- Extracted information:
• • • • •

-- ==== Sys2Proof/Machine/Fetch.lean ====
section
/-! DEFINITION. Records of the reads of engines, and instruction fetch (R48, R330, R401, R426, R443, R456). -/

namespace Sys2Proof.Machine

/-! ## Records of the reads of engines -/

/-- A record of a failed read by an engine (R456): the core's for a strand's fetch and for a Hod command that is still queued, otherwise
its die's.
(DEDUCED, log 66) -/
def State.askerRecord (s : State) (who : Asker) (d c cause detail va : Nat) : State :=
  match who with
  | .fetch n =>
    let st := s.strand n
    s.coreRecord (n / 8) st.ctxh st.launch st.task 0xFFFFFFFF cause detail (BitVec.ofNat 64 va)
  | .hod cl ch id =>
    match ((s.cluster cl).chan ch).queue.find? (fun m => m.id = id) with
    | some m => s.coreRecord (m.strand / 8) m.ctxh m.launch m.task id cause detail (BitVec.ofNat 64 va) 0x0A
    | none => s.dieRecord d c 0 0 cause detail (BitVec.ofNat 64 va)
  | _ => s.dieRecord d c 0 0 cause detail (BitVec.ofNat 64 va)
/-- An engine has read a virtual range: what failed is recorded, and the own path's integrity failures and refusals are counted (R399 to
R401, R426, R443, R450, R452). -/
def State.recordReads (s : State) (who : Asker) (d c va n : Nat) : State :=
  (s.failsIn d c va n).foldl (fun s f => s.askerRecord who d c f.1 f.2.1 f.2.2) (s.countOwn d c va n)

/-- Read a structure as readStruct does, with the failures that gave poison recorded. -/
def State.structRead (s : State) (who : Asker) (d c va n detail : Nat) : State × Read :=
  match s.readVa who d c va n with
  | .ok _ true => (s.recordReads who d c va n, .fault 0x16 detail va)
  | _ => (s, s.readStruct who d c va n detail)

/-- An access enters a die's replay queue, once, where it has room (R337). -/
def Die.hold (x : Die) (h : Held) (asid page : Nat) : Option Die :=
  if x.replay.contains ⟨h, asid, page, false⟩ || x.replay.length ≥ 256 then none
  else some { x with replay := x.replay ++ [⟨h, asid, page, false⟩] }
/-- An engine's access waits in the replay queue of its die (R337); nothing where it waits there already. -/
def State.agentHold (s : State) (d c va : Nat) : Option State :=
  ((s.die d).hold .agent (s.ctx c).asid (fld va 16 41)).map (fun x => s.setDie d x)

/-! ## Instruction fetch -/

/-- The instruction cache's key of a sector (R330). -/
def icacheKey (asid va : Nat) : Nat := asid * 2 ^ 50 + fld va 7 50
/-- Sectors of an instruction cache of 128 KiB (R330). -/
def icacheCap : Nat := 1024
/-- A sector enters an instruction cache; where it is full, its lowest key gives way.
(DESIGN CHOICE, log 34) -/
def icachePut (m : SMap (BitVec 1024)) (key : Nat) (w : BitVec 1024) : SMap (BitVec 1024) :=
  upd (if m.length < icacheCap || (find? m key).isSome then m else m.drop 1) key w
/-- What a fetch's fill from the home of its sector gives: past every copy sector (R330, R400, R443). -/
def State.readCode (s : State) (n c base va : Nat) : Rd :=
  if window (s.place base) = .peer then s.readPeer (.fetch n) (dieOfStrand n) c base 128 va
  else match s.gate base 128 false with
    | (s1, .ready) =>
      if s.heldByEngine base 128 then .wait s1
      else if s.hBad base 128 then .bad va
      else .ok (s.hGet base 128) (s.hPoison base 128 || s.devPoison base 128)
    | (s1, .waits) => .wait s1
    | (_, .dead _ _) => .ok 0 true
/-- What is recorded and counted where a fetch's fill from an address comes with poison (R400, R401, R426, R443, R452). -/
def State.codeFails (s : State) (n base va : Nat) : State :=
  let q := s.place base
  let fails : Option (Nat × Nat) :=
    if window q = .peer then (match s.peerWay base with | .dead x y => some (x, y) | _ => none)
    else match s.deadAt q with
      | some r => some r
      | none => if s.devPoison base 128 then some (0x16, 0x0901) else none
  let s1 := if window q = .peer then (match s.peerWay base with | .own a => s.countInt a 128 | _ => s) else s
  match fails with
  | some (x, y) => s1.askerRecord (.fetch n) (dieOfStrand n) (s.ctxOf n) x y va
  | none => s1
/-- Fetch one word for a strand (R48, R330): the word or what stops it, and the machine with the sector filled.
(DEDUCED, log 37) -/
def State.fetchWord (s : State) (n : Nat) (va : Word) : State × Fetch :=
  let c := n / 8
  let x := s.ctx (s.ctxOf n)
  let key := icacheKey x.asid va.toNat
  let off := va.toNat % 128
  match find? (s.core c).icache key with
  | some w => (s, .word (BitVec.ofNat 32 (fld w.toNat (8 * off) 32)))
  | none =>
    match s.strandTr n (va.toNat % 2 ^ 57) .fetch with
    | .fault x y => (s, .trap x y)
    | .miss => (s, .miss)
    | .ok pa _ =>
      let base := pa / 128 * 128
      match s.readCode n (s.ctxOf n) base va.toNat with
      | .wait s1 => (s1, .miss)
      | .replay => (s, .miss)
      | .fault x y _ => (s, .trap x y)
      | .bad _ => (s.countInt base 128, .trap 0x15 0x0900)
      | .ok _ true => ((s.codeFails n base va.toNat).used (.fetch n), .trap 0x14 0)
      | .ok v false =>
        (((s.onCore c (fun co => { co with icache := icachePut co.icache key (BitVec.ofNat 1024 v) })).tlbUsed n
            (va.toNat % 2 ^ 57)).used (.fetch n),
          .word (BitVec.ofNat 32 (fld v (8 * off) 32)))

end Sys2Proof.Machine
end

• • • • •

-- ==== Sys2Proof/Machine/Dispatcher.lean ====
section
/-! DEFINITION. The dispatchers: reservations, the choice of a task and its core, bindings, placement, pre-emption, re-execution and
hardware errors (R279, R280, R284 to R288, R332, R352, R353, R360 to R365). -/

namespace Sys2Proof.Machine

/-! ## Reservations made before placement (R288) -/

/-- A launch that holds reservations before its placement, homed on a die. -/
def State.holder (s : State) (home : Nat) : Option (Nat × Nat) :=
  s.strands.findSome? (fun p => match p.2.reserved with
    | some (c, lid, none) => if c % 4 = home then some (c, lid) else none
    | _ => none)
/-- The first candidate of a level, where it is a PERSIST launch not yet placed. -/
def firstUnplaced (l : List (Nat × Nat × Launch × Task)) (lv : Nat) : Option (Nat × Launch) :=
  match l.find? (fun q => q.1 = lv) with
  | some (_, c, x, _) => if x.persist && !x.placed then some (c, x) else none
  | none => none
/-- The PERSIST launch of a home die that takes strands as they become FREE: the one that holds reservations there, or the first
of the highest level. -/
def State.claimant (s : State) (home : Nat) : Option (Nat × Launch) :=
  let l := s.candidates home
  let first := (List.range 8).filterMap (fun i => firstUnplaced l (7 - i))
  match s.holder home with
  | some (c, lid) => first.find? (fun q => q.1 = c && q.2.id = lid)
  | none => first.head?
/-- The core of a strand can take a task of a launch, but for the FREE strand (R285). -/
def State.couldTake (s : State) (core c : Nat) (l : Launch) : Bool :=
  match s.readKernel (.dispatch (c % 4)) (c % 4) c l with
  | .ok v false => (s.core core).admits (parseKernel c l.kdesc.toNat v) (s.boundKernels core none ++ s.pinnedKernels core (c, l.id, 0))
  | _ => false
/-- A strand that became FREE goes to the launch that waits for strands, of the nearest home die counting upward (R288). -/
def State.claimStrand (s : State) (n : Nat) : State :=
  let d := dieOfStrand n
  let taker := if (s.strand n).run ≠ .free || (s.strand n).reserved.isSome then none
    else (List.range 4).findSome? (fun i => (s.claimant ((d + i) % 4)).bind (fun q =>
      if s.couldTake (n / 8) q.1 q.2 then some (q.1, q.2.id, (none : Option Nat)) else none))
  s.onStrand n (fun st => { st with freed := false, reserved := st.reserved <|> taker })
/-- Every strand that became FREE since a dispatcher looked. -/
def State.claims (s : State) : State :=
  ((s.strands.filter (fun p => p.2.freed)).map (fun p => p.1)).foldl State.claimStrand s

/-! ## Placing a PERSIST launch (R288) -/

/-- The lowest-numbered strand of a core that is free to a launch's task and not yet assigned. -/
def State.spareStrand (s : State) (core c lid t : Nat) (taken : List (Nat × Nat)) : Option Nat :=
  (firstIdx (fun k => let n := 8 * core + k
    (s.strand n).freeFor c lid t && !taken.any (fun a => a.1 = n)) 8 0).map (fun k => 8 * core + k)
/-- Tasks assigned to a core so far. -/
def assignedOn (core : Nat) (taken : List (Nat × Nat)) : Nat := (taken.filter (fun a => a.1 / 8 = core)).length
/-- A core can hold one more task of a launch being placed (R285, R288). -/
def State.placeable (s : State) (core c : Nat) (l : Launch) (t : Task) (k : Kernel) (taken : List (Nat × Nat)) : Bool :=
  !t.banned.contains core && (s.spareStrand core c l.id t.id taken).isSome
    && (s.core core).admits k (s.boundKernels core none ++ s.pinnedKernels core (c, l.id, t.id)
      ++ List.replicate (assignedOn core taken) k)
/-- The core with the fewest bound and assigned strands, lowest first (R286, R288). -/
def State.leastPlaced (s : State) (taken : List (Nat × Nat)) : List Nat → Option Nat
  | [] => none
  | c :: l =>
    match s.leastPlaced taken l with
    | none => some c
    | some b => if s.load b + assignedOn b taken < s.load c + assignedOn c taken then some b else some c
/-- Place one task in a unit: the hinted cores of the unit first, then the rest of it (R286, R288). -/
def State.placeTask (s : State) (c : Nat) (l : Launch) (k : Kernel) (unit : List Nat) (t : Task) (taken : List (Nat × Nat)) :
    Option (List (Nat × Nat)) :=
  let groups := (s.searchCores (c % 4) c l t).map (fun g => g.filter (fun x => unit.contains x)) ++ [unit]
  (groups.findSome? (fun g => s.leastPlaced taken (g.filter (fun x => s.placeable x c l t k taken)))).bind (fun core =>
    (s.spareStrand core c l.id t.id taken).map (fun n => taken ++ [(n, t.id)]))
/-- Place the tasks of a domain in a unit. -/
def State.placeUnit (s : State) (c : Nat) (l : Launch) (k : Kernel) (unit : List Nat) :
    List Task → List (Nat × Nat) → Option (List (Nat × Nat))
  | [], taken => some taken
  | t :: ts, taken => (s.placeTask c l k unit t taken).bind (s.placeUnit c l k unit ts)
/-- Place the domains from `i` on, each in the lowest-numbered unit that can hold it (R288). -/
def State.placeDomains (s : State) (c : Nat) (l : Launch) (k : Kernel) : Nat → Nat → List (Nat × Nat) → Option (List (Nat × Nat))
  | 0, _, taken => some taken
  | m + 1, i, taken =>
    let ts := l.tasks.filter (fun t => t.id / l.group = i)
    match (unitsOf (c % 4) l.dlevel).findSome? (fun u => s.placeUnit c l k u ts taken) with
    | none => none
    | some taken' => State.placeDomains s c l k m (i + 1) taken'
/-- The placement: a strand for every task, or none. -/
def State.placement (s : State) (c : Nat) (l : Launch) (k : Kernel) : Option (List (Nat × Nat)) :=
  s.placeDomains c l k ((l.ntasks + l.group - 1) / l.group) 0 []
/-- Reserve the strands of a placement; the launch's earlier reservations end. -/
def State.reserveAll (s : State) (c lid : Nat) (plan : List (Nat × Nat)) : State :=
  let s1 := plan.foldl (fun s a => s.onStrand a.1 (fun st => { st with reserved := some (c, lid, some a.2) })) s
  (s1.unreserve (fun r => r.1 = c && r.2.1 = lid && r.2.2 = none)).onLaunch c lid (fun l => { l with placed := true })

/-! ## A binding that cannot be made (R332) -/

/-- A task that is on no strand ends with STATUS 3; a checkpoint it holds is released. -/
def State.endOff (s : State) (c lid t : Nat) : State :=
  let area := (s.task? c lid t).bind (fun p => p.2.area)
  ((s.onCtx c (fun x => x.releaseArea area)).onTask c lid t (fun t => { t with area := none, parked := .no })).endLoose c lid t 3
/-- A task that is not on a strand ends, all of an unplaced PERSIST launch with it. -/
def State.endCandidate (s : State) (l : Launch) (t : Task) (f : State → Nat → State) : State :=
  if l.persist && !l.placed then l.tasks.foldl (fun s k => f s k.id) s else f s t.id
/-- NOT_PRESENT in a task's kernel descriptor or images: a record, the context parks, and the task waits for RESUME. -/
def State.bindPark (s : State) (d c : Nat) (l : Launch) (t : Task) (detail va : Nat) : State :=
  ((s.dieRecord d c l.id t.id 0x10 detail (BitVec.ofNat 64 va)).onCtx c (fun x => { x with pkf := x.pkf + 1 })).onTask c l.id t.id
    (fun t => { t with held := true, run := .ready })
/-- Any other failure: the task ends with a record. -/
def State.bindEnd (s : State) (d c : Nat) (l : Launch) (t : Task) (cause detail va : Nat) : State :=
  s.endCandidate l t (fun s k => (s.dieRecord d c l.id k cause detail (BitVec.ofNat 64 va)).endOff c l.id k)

• • • • •

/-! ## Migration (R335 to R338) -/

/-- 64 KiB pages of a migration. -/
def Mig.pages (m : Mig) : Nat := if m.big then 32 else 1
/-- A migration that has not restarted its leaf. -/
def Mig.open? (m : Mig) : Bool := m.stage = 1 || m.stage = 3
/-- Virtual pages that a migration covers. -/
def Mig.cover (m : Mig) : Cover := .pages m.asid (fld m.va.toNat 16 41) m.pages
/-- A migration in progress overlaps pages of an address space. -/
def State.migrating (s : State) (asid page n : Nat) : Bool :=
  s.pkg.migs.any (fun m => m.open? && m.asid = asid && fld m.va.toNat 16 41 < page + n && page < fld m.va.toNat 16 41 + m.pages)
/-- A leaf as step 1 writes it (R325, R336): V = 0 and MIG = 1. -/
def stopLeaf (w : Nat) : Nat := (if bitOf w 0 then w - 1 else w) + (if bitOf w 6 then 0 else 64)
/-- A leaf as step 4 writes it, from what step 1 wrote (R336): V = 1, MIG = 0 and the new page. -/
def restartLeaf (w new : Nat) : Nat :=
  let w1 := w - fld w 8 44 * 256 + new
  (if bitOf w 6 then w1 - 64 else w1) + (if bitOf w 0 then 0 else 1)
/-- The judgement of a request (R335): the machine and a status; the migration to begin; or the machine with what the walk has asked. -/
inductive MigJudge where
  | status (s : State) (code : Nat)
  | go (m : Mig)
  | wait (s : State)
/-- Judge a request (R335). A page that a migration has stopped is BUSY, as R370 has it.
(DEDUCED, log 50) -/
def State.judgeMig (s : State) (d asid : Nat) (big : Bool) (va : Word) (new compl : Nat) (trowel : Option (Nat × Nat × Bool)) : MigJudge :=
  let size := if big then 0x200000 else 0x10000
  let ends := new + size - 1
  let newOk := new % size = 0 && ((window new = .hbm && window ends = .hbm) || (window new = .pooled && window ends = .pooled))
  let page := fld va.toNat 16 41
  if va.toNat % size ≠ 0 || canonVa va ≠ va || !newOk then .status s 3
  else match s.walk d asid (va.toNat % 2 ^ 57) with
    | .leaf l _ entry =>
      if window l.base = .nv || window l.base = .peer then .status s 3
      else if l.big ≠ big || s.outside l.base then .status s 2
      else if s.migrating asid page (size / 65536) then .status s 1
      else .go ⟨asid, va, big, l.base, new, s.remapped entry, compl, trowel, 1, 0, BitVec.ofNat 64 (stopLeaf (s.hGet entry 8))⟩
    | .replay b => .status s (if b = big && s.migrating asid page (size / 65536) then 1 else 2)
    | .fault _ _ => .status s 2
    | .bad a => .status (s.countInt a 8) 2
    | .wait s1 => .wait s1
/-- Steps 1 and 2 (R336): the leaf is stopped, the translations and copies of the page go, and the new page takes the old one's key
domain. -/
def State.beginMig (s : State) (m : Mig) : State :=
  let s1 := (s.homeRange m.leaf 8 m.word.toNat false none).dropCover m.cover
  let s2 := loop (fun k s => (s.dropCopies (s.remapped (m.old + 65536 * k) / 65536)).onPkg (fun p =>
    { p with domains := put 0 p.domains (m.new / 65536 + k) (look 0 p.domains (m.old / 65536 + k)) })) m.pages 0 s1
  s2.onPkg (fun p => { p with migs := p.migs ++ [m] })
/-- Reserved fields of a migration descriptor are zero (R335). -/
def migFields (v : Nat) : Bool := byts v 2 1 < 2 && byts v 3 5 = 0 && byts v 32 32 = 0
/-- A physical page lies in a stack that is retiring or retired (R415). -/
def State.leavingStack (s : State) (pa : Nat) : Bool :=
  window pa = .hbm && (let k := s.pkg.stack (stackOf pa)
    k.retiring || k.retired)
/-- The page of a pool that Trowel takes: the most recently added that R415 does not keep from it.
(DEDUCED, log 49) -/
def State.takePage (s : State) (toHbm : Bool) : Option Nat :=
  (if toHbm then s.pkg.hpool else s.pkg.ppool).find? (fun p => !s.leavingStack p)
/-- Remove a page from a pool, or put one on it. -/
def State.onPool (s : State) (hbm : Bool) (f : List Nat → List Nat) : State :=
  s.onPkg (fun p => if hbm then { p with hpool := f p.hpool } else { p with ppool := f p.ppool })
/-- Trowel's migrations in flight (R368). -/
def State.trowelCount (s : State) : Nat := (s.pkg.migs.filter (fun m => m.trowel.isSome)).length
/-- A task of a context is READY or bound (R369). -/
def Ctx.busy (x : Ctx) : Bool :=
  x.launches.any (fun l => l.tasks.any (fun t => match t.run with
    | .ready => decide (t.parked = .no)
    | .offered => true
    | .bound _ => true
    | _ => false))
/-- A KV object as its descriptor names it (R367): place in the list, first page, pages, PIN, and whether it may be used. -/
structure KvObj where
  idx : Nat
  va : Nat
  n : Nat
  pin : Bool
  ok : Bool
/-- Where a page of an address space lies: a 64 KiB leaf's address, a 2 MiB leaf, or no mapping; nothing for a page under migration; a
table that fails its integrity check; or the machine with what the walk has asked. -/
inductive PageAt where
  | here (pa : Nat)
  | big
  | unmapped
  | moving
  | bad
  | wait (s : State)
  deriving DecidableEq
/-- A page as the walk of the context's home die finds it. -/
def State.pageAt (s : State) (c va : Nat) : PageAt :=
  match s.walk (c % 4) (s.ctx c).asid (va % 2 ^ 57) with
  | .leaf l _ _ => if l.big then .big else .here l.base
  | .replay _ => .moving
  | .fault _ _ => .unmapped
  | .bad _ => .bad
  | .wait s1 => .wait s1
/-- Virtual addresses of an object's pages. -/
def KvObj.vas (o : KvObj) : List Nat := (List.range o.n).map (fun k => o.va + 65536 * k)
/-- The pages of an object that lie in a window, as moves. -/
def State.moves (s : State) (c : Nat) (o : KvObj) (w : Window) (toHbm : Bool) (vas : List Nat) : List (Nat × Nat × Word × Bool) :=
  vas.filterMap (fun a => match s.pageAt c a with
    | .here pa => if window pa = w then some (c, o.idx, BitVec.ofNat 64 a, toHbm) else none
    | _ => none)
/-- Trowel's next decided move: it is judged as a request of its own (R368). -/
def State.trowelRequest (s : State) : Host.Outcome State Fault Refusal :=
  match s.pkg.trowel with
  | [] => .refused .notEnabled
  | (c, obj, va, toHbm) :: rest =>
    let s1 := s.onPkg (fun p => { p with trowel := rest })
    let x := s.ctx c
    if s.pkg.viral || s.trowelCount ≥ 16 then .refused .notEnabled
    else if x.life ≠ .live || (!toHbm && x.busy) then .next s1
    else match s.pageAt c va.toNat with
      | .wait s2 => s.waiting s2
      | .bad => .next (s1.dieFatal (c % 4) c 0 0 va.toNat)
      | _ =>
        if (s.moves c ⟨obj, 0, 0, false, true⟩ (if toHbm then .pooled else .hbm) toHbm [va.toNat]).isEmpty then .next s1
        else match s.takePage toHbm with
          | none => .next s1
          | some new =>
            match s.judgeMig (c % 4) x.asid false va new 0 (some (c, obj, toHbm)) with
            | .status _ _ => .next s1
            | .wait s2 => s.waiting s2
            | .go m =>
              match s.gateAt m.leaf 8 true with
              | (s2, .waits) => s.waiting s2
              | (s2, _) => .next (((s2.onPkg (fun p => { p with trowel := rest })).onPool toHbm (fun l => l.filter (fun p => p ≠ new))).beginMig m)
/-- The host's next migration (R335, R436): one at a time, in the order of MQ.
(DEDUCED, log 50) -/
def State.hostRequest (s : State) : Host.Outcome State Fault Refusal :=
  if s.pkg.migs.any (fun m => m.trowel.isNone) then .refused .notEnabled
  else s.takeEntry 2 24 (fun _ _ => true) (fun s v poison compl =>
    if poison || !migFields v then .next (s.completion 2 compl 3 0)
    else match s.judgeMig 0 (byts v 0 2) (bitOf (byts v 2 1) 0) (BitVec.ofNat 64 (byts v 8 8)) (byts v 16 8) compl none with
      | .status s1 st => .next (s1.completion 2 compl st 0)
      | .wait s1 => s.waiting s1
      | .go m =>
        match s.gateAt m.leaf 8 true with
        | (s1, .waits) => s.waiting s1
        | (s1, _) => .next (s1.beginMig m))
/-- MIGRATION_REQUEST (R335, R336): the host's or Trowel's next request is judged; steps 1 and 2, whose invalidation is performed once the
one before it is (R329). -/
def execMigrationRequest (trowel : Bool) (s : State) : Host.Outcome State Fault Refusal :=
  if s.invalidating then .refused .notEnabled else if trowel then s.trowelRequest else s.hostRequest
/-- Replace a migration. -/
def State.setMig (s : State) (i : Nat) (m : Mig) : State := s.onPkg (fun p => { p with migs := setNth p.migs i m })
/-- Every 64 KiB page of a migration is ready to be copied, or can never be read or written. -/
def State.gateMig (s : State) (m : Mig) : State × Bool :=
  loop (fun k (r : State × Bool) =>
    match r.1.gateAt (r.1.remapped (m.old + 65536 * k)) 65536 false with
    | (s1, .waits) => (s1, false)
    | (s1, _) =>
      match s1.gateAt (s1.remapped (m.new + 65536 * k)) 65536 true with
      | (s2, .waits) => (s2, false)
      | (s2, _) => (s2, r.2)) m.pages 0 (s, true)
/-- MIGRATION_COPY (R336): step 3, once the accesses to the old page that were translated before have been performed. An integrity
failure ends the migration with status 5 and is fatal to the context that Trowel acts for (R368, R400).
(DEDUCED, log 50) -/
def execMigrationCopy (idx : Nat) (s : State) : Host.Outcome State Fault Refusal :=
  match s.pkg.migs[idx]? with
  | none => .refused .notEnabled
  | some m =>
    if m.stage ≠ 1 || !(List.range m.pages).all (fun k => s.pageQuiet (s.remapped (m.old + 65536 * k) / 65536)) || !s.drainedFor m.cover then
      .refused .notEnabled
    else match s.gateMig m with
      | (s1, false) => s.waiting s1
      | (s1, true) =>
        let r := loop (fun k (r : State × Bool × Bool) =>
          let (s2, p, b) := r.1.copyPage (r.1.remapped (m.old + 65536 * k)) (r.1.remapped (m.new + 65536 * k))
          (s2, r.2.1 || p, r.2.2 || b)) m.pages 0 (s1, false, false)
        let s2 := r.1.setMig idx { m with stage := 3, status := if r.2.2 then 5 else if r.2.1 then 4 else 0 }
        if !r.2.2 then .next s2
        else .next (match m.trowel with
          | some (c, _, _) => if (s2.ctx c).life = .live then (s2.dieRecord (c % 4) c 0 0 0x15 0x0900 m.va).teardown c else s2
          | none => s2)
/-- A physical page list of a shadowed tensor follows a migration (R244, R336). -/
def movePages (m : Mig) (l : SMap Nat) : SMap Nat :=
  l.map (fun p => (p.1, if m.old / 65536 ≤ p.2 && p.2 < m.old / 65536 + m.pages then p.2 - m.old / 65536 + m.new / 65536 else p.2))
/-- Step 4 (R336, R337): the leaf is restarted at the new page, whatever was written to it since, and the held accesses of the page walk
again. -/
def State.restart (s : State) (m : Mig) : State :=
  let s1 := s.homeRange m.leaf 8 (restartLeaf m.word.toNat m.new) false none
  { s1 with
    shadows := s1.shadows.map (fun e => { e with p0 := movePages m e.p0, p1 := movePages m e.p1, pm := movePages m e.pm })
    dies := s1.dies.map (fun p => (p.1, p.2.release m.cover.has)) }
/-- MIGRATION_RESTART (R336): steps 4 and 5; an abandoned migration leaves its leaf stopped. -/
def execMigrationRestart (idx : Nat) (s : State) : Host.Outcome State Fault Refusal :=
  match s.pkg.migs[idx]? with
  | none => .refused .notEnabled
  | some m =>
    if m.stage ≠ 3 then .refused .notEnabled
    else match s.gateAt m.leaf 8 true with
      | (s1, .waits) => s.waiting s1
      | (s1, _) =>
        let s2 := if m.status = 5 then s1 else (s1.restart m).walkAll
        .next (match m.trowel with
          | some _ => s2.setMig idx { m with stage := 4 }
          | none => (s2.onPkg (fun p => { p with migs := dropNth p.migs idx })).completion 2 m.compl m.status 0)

• • • • •

- Work instruction: What is needed is each line from the records with the word "taker" in it.

- Solution:
  let taker := if (s.strand n).run ≠ .free || (s.strand n).reserved.isSome then none
  s.onStrand n (fun st => { st with freed := false, reserved := st.reserved <|> taker })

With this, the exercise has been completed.